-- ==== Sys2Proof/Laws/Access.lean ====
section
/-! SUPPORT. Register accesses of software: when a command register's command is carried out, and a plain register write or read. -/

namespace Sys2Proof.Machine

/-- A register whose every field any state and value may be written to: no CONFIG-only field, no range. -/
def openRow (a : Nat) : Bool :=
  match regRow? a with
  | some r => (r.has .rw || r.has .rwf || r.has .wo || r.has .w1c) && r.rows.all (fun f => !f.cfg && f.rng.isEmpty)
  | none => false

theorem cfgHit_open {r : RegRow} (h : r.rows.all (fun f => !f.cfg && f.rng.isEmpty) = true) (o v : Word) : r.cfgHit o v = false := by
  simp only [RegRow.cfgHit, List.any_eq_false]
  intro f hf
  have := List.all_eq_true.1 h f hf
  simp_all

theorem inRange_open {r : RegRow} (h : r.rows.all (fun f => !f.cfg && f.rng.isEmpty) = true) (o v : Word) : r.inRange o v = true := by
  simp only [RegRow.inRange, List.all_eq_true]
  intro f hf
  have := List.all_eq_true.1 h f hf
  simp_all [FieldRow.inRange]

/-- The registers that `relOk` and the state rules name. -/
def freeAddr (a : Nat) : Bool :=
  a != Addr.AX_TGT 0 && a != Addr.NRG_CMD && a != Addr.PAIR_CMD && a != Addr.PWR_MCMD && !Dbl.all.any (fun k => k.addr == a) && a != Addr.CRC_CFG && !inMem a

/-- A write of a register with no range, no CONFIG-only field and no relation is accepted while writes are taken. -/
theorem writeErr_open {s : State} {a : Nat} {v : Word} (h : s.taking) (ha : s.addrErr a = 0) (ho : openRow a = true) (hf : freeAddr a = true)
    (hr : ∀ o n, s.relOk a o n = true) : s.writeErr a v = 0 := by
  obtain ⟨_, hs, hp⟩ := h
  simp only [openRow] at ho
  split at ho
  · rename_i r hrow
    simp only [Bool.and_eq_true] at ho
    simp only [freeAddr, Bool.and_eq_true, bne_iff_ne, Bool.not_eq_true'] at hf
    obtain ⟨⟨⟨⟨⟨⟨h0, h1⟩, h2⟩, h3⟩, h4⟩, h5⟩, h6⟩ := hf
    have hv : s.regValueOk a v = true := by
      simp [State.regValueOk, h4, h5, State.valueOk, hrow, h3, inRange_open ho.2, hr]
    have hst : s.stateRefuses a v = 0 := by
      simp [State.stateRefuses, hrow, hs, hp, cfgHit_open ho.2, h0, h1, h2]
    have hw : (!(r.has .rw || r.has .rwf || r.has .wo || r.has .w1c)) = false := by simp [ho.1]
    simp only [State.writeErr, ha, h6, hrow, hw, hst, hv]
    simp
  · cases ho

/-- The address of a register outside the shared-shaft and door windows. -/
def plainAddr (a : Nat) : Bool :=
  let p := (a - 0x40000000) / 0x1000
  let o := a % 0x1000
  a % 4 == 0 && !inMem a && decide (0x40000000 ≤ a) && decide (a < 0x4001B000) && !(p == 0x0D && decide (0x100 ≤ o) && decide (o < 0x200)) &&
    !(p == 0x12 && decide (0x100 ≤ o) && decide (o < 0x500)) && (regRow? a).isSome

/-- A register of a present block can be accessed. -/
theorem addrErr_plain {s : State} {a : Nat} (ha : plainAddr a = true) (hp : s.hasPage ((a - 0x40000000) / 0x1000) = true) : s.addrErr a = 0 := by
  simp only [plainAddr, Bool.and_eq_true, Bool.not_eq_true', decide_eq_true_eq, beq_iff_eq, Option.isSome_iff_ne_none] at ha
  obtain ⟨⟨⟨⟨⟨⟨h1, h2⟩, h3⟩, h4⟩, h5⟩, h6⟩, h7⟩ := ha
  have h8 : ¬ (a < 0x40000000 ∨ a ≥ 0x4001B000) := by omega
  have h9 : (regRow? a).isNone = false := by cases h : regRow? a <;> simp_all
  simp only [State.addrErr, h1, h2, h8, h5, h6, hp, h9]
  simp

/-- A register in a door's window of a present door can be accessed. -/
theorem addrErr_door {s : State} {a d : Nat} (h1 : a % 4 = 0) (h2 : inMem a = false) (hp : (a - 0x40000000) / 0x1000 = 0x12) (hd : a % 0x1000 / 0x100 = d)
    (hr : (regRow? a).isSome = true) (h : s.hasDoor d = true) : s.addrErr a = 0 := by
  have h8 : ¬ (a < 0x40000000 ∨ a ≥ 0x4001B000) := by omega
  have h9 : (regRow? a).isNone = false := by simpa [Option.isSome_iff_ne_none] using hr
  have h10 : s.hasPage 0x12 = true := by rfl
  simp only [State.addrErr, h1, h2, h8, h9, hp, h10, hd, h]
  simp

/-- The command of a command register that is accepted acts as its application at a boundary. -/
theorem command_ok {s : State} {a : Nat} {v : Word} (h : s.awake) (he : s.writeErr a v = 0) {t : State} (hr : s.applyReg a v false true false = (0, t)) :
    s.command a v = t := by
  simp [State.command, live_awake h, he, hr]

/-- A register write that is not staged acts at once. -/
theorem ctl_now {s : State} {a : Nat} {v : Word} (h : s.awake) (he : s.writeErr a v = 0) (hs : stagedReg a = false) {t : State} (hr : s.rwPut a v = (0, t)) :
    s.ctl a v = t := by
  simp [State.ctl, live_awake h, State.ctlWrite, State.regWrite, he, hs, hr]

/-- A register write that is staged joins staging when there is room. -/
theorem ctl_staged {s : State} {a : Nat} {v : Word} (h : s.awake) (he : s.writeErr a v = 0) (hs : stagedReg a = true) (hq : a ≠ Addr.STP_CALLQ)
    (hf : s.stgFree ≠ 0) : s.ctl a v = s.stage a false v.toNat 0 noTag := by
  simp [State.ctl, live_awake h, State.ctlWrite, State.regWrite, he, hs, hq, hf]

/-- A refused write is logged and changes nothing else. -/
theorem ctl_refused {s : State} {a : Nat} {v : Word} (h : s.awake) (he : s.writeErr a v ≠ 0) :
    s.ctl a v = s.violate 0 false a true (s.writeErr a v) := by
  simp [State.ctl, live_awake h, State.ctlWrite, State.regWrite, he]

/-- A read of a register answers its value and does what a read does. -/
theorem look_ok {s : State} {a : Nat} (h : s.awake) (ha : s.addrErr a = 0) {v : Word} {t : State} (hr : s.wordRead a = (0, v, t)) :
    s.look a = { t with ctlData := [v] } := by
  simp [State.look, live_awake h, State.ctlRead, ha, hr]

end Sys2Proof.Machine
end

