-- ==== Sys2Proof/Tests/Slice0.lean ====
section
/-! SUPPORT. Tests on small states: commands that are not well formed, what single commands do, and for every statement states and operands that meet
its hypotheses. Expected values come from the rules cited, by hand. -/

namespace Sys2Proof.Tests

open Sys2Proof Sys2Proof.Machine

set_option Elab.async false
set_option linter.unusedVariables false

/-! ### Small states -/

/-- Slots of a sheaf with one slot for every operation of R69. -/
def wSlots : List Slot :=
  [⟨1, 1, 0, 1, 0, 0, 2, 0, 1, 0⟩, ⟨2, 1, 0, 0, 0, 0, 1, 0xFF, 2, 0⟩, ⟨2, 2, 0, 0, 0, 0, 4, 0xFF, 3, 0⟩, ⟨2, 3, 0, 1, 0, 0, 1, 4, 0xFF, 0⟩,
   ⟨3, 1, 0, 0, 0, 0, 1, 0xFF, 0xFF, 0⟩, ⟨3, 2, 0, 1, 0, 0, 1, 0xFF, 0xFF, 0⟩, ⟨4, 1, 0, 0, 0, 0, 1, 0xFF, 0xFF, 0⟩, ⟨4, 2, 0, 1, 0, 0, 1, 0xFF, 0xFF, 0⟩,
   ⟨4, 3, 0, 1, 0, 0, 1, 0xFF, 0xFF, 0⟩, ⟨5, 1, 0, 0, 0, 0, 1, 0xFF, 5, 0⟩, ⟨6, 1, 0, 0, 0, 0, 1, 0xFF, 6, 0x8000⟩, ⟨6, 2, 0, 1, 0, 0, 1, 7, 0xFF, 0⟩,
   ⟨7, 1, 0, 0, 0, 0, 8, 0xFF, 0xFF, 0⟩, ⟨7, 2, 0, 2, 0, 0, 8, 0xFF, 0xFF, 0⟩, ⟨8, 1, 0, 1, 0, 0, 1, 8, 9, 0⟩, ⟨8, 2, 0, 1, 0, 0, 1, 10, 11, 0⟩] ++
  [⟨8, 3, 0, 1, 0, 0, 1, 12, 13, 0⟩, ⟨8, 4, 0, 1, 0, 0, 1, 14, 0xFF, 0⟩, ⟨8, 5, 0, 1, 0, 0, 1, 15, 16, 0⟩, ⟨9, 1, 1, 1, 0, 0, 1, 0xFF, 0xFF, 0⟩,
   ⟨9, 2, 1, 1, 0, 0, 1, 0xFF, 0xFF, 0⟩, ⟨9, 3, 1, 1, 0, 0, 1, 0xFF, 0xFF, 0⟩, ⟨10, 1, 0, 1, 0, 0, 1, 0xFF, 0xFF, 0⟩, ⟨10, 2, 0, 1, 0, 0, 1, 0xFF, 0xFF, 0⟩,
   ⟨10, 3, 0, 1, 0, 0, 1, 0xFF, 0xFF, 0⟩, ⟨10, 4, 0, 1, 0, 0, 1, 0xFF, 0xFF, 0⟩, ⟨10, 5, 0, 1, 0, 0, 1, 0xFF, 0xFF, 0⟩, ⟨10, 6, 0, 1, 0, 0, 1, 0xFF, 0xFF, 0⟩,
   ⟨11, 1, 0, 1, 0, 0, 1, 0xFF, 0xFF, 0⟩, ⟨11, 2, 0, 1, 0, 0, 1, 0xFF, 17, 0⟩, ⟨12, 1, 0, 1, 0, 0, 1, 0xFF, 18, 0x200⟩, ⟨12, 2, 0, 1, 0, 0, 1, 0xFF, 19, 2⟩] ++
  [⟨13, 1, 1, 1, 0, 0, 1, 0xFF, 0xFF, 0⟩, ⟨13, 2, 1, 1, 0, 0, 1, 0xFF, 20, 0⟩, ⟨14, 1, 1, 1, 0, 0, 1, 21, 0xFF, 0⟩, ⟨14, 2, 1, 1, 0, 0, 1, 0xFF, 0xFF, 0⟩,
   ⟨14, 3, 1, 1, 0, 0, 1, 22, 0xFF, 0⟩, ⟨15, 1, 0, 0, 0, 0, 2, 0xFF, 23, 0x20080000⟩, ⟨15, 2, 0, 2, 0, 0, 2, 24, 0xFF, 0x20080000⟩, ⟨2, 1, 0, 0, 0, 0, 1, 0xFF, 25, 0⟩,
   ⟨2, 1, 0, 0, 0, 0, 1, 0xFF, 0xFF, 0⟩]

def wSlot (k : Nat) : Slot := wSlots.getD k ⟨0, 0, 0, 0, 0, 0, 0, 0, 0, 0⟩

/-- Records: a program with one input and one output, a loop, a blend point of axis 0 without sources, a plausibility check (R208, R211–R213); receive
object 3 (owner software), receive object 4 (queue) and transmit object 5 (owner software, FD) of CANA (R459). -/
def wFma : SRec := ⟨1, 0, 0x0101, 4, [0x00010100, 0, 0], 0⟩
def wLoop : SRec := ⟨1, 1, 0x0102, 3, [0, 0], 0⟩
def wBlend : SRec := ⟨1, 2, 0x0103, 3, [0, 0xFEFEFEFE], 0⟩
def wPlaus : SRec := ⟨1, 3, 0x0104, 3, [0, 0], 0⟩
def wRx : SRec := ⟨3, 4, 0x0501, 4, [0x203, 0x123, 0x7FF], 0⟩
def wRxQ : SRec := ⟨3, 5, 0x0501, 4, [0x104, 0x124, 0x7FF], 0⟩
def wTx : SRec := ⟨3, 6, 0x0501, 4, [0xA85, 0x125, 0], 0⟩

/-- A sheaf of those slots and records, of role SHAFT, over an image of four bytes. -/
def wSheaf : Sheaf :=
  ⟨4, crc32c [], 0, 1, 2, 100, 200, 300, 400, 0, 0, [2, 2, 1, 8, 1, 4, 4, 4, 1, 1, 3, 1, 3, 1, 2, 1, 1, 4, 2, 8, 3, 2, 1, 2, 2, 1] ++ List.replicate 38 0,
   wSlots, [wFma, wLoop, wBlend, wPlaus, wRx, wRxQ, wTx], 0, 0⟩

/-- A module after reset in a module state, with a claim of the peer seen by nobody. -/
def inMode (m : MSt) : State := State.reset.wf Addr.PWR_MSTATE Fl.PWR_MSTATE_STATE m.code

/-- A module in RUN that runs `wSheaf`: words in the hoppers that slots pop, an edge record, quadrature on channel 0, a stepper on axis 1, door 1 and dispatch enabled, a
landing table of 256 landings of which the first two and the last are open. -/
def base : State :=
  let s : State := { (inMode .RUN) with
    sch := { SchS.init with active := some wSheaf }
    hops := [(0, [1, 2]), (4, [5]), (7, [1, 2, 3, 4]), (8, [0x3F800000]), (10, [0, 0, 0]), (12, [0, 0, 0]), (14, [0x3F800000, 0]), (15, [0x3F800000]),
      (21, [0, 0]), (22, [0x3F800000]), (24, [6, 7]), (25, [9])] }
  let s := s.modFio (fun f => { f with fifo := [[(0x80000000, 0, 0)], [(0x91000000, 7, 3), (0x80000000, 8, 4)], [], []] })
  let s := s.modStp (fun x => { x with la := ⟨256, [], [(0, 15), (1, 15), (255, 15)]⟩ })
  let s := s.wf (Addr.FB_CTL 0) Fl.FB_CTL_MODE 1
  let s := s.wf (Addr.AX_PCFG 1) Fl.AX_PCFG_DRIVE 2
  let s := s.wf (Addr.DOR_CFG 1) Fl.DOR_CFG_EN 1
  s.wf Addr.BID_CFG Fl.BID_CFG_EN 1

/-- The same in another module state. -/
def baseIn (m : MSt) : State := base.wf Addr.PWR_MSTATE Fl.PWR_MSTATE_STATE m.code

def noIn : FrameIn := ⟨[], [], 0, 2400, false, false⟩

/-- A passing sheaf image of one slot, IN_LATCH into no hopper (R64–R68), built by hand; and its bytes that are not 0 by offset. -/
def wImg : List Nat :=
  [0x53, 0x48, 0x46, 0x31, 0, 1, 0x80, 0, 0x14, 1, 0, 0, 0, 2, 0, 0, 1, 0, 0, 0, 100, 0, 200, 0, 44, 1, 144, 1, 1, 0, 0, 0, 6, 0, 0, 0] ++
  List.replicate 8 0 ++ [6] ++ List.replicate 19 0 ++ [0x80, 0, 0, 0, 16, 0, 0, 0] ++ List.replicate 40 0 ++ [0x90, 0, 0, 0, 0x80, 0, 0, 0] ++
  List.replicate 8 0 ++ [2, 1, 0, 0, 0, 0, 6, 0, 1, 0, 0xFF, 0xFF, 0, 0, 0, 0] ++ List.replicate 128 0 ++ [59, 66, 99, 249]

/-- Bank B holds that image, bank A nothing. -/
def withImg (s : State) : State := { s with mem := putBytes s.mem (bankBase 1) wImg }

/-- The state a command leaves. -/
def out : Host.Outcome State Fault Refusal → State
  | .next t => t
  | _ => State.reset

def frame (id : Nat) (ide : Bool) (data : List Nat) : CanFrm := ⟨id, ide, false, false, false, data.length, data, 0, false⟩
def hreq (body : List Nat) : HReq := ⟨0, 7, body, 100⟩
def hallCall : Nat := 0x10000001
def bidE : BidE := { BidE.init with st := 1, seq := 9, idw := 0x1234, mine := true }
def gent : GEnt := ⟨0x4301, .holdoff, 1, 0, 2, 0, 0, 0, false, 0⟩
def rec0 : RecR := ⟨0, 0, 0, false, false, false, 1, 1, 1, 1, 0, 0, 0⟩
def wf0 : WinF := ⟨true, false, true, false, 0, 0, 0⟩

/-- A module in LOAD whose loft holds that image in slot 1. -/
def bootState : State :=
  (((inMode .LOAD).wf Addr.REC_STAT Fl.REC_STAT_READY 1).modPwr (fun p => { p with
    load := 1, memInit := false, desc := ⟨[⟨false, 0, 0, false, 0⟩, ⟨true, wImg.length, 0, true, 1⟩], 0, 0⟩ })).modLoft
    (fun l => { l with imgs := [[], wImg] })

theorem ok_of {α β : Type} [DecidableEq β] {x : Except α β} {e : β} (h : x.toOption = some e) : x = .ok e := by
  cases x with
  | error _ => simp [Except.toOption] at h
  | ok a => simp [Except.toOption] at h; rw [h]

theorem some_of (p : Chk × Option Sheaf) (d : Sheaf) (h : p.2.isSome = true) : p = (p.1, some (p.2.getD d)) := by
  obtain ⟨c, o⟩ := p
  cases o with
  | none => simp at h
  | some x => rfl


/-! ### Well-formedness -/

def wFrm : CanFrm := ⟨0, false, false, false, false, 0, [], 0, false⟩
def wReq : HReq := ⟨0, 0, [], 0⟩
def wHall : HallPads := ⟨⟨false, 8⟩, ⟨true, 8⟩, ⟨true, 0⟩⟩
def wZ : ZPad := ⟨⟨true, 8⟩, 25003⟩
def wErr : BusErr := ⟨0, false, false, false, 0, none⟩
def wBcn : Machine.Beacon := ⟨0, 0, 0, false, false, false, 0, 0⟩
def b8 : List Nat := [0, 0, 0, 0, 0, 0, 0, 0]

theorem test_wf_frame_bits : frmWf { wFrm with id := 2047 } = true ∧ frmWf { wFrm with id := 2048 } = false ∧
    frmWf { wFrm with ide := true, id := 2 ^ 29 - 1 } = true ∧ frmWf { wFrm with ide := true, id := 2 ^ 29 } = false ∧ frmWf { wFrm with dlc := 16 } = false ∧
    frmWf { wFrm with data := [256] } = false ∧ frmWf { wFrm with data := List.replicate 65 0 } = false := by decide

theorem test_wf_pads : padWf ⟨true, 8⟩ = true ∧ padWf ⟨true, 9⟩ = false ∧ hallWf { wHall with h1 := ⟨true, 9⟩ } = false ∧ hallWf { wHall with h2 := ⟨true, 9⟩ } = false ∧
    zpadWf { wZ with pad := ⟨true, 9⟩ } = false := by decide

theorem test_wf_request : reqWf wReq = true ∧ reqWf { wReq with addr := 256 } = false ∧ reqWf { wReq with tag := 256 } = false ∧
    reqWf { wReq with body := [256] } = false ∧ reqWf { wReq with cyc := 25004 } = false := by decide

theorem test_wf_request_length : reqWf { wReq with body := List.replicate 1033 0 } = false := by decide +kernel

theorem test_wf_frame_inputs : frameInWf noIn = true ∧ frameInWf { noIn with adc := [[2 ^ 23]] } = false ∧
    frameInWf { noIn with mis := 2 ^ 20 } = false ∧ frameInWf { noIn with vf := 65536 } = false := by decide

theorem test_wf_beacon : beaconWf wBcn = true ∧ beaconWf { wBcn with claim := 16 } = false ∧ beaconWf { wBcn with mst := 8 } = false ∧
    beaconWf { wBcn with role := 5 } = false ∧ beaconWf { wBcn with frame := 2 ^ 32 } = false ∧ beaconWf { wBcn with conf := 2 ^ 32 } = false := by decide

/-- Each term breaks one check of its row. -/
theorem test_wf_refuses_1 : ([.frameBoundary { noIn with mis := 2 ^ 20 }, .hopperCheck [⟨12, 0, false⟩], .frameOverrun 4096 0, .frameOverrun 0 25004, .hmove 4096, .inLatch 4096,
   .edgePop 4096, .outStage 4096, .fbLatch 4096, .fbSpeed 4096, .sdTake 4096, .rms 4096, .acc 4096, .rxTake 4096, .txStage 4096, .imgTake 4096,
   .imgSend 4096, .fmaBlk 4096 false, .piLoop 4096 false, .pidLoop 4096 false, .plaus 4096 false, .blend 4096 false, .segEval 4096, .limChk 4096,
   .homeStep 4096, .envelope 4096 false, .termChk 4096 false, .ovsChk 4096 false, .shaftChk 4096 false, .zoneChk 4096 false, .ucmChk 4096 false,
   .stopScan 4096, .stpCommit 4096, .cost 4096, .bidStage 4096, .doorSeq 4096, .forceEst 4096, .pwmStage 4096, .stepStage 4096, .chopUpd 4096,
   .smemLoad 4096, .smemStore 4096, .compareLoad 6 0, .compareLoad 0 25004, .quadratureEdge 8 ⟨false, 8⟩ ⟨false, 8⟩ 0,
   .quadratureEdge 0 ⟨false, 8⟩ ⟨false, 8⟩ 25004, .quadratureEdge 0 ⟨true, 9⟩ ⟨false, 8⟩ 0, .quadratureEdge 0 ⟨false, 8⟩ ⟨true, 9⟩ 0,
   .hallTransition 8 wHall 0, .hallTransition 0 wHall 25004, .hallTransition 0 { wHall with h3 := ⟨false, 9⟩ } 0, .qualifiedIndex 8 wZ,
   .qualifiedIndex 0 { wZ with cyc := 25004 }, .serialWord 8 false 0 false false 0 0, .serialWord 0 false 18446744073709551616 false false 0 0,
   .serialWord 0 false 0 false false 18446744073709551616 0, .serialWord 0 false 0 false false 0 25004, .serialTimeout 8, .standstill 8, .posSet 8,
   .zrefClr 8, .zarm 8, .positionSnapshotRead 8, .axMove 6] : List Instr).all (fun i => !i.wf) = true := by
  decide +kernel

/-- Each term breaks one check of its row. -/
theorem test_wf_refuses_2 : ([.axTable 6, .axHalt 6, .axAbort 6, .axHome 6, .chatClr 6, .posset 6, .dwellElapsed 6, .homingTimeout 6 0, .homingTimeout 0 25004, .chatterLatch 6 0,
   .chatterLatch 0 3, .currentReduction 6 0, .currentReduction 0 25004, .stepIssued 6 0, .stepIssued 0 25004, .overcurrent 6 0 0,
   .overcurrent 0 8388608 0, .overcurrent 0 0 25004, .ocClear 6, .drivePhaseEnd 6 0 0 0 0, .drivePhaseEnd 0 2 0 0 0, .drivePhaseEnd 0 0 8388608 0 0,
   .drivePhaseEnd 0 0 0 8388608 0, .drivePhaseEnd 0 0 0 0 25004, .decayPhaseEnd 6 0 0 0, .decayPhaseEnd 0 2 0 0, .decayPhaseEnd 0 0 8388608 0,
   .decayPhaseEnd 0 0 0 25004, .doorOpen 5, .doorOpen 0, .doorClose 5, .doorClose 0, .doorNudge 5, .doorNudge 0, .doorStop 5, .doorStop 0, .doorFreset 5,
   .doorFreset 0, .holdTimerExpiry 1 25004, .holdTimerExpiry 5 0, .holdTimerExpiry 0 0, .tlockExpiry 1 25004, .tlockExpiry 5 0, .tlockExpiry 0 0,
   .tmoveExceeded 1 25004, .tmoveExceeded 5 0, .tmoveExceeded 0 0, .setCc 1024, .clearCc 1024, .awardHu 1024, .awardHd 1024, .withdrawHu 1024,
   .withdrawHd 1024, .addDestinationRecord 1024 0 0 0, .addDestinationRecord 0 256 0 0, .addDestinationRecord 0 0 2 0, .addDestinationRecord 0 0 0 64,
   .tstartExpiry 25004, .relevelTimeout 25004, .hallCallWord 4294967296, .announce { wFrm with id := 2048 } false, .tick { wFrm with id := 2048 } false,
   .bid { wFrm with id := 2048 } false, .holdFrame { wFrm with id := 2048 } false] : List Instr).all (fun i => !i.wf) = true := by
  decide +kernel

* _Task instructions_:
Using the entries above, output exactly the lines between the line holding "def plainAddr (a" and the line holding "a % 4 == 0 && !inMem", end lines included, and nothing more.

* _Result of the task_:
def plainAddr (a : Nat) : Bool :=
  let p := (a - 0x40000000) / 0x1000
  let o := a % 0x1000
  a % 4 == 0 && !inMem a && decide (0x40000000 ≤ a) && decide (a < 0x4001B000) && !(p == 0x0D && decide (0x100 ≤ o) && decide (o < 0x200)) &&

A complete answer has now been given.